■ Task goal ■
In the entries below, filter for the word "SegErrKind" and copy every matching line.
▼
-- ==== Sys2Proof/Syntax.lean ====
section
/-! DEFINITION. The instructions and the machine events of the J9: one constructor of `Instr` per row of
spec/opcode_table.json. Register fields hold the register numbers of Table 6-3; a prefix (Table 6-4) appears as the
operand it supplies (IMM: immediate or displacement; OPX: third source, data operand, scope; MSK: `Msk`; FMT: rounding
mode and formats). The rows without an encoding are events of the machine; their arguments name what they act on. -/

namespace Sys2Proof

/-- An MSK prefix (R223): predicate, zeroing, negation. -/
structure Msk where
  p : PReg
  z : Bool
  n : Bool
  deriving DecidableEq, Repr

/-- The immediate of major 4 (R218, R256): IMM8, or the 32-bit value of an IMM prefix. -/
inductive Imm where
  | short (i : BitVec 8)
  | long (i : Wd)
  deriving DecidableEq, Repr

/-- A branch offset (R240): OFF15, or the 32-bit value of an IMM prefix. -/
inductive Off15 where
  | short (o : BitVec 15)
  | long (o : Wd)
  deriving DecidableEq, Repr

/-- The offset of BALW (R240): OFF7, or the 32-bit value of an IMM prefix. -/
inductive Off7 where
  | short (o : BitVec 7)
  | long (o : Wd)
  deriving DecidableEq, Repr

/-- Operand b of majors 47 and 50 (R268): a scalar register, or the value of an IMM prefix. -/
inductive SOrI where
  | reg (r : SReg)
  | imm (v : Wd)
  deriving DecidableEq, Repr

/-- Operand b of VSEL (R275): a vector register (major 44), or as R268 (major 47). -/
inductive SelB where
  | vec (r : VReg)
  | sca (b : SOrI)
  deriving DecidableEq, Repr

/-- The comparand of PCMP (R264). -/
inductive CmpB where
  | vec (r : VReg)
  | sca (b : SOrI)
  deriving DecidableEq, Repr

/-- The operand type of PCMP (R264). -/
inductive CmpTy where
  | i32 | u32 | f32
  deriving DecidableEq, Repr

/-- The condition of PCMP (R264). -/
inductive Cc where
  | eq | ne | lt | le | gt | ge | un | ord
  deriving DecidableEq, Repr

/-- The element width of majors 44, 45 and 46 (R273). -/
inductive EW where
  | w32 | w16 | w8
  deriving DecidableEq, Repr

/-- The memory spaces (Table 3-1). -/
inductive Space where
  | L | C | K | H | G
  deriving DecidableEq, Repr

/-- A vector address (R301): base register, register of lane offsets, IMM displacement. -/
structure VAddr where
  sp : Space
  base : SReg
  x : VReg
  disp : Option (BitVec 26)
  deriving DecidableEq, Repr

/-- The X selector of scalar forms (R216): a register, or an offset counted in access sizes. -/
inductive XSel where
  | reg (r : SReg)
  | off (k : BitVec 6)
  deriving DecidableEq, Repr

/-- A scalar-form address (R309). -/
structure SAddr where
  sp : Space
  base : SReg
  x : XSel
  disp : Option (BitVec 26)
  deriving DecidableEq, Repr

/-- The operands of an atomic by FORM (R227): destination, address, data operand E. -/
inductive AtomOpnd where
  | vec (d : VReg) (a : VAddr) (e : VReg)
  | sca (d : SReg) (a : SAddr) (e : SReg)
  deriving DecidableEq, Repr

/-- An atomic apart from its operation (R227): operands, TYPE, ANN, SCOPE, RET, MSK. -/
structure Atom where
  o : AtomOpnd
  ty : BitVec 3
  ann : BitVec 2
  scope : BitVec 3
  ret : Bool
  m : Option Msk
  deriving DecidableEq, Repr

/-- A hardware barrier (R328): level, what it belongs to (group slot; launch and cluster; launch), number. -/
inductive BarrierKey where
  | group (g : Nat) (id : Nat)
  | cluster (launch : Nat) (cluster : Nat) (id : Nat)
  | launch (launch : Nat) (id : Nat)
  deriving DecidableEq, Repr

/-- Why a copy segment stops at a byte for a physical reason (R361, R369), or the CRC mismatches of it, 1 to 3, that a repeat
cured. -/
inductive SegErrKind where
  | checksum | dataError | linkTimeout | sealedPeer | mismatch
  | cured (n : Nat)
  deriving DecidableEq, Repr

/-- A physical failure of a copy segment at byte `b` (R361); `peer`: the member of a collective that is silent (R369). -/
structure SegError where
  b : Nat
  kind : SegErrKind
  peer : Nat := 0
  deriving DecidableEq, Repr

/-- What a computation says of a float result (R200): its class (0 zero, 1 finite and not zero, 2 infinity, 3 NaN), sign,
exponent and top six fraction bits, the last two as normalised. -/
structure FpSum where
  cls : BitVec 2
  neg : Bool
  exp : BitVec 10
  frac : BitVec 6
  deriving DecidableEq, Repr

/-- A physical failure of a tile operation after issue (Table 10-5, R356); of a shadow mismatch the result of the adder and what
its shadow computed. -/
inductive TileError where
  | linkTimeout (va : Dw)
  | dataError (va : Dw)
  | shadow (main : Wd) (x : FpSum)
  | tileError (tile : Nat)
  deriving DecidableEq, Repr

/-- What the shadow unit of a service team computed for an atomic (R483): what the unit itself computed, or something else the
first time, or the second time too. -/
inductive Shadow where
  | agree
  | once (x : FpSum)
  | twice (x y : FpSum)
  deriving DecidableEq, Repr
▲
■ Result for this exercise ■
inductive SegErrKind where
  kind : SegErrKind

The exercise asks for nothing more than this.